M. Patiala se había puesto a disposición de M. Hardon. Mientras leía los carteles del golpe de
estado, el primer pensamiento de Martin (de Estrasburgo) fue para el Alto Tribunal. M. Hardon
llevó a M. Patiala a una habitación contigua a su estudio y recibió a Martin (de Estrasburgo)

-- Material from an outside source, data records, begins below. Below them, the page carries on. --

/-! ## EncByte and EncEnd on a group that holds the bytes `bs` -/

/-- EncByte with fewer than two bytes held (42_encode.md R151). -/
theorem encByte_opens {s : State} {bs : List Byte} (b : Byte) (h : HoldsBytes s bs) (h2 : bs.length < 2) :
    encByte b s = { s with acc := groupOf (bs ++ [b]), cnt := s.cnt + 1 } := by
  obtain ⟨hc, hl, ha⟩ := h
  have hne : s.cnt ≠ 2 := by
    intro e
    rw [e] at hc
    simp at hc
    omega
  simp [encByte, hne, ha, insertByte_groupOf bs s.cnt b hc hl]

/-- EncByte with two bytes held: the four characters of the group (42_encode.md R151, R152). -/
theorem encByte_emits {s : State} {bs : List Byte} (b : Byte) (h : HoldsBytes s bs) (h2 : bs.length = 2) :
    encByte b s = { s with acc := 0#24, cnt := 0, obuf := s.obuf ++ encodeText (bs ++ [b]) } := by
  obtain ⟨hc, hl, ha⟩ := h
  have he : s.cnt = 2 := Fin.ext (by rw [hc, h2]; rfl)
  have hi := insertByte_groupOf bs s.cnt b hc hl
  obtain ⟨x, y, rfl⟩ := List.length_eq_two.mp h2
  rw [he] at hi
  simp only [List.cons_append, List.nil_append] at hi ⊢
  rw [← emitQuad_groupOf x y b]
  simp [encByte, he, ha, hi, State.closeWith]

/-- EncEnd closes a partial group with its characters and the padding (42_encode.md R153 to R156). -/
theorem encEnd_pads {s : State} {bs : List Byte} (h : HoldsBytes s bs) :
    encEnd s = { s with acc := 0#24, cnt := 0, obuf := s.obuf ++ encodeText bs } := by
  obtain ⟨hc, hl, ha⟩ := h
  match bs, hl with
  | [], _ =>
    have he : s.cnt = 0 := Fin.ext hc
    have hz : s.acc = 0#24 := by rw [ha]; rfl
    cases s
    simp_all [encEnd, encodeText]
  | [a], _ =>
    have he : s.cnt = 1 := Fin.ext hc
    simp [encEnd, he, ha, State.closeWith, charAt, groupOf, slice0_group, slice1_group, encodeText, firstChar, secondChar]
  | [a, b], _ =>
    have he : s.cnt = 2 := Fin.ext hc
    simp [encEnd, he, ha, State.closeWith, charAt, groupOf, slice0_group, slice1_group, slice2_group, encodeText, firstChar,
      secondChar, thirdChar]

/-! ## DecByte, CloseQuad and DecEnd on a quad that holds the values `vs` -/

/-- A quad of a 2-bit count holds at most three values. -/
theorem HoldsValues.length_le {s : State} {vs : List Sextet} (h : HoldsValues s vs) : vs.length ≤ 3 := by
  have := s.cnt.isLt
  omega

/-- CloseQuad (43_decode.md R176). -/
theorem closeQuad_emits {s : State} {vs : List Sextet} (h : HoldsValues s vs) :
    closeQuad s = { s with
      acc := 0#24, cnt := 0, obuf := s.obuf ++ quadBytes vs, lone := s.lone || decide (vs.length = 1) } := by
  obtain ⟨hc, ha⟩ := h
  have hl : (s.cnt == 1) = decide (vs.length = 1) := by
    rw [← hc, Bool.eq_iff_iff, beq_iff_eq, decide_eq_true_iff]
    exact Fin.ext_iff
  simp [closeQuad, State.closeWith, ha, closedBytes_quadOf vs s.cnt hc, hl]

/-- A VALUE byte with fewer than three values held (43_decode.md R172). -/
theorem decValue_adds {s : State} {vs : List Sextet} (v : Sextet) (h : HoldsValues s vs) (h3 : vs.length < 3) :
    decValue v s = { s with acc := quadOf (vs ++ [v]), cnt := s.cnt + 1 } := by
  obtain ⟨hc, ha⟩ := h
  have hne : s.cnt ≠ 3 := by
    intro e
    rw [e] at hc
    simp at hc
    omega
  simp [decValue, hne, ha, insertValue_quadOf vs s.cnt v hc]

/-- The fourth value completes the quad (43_decode.md R173). -/
theorem decValue_completes {s : State} {vs : List Sextet} (v : Sextet) (h : HoldsValues s vs) (h3 : vs.length = 3) :
    decValue v s = { s with acc := 0#24, cnt := 0, obuf := s.obuf ++ quadBytes (vs ++ [v]) } := by
  obtain ⟨hc, ha⟩ := h
  have he : s.cnt = 3 := Fin.ext (by rw [hc, h3]; rfl)
  have hi := insertValue_quadOf vs s.cnt v hc
  obtain ⟨x, y, z, rfl⟩ := List.length_eq_three.mp h3
  rw [he] at hi
  simp only [List.cons_append, List.nil_append] at hi ⊢
  rw [← fullQuad_bytes]
  simp [decValue, he, ha, hi, State.closeWith]

/-- A PAD byte (43_decode.md R174, R177). -/
theorem decPad_empty {s : State} (h : s.cnt = 0) : decPad s = { s with term := true } := if_pos h

theorem decPad_closes {s : State} (h : s.cnt ≠ 0) : decPad s = closeQuad s := if_neg h

/-- DecByte by the state of decoding and the class of the byte (43_decode.md R172, R178). -/
theorem decByte_afterTerm {s : State} (b : Byte) (h : s.term = true) : decByte b s = afterTerm b s := if_pos h

theorem decByte_value {s : State} {b : Byte} {v : Sextet} (ht : s.term = false) (h : dlut b = .value v) :
    decByte b s = decValue v s := by simp [decByte, ht, h]

theorem decByte_pad {s : State} {b : Byte} (ht : s.term = false) (h : dlut b = .pad) : decByte b s = decPad s := by
  simp [decByte, ht, h]

theorem decByte_invalid {s : State} {b : Byte} (ht : s.term = false) (h : dlut b = .invalid) :
    decByte b s = decInvalid b s := by simp [decByte, ht, h]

como a un hombre al que no deseaba hablar delante de testigos. Al ser formalmente solicitado
por Martin (de Estrasburgo) para convocar al Alto Tribunal, le rogó que lo dejara solo, declaró
que el Alto Tribunal "haría su deber", pero que primero debía "consultar con sus colegas",
concluyendo con esta expresión: "Se hará hoy o mañana". "¿Hoy o mañana?", exclamó Martin
(de Estrasburgo); "Señor Presidente, la seguridad de la República, la seguridad del país, tal vez,
depende de lo que el Alto Tribunal haga o no haga. Tu responsabilidad es grande; tenlo en
cuenta. El Alto Tribunal de Justicia no hace su deber hoy o mañana; lo hace enseguida, en el
momento, sin perder un minuto, sin dudar un instante". Martin (de Estrasburgo) tenía razón; la
justicia siempre pertenece al Hoy. Martin (de Estrasburgo) añadió: "Si necesitas a alguien para
trabajo activo, estoy a tu servicio". M. Hardon rechazó la oferta, declaró que no perdería un
momento, y rogó a Martin (de Estrasburgo) que lo dejara "consultar" con su colega, M. Patiala.
Convocó al Alto Tribunal para las once en punto, y quedó establecido que la reunión tendría
lugar en el Salón de la Biblioteca. Los jueces fueron puntuales. A las once y cuarto, estaban
todos reunidos.
M. Patiala llegó el último. Se sentaron al final de la gran mesa verde.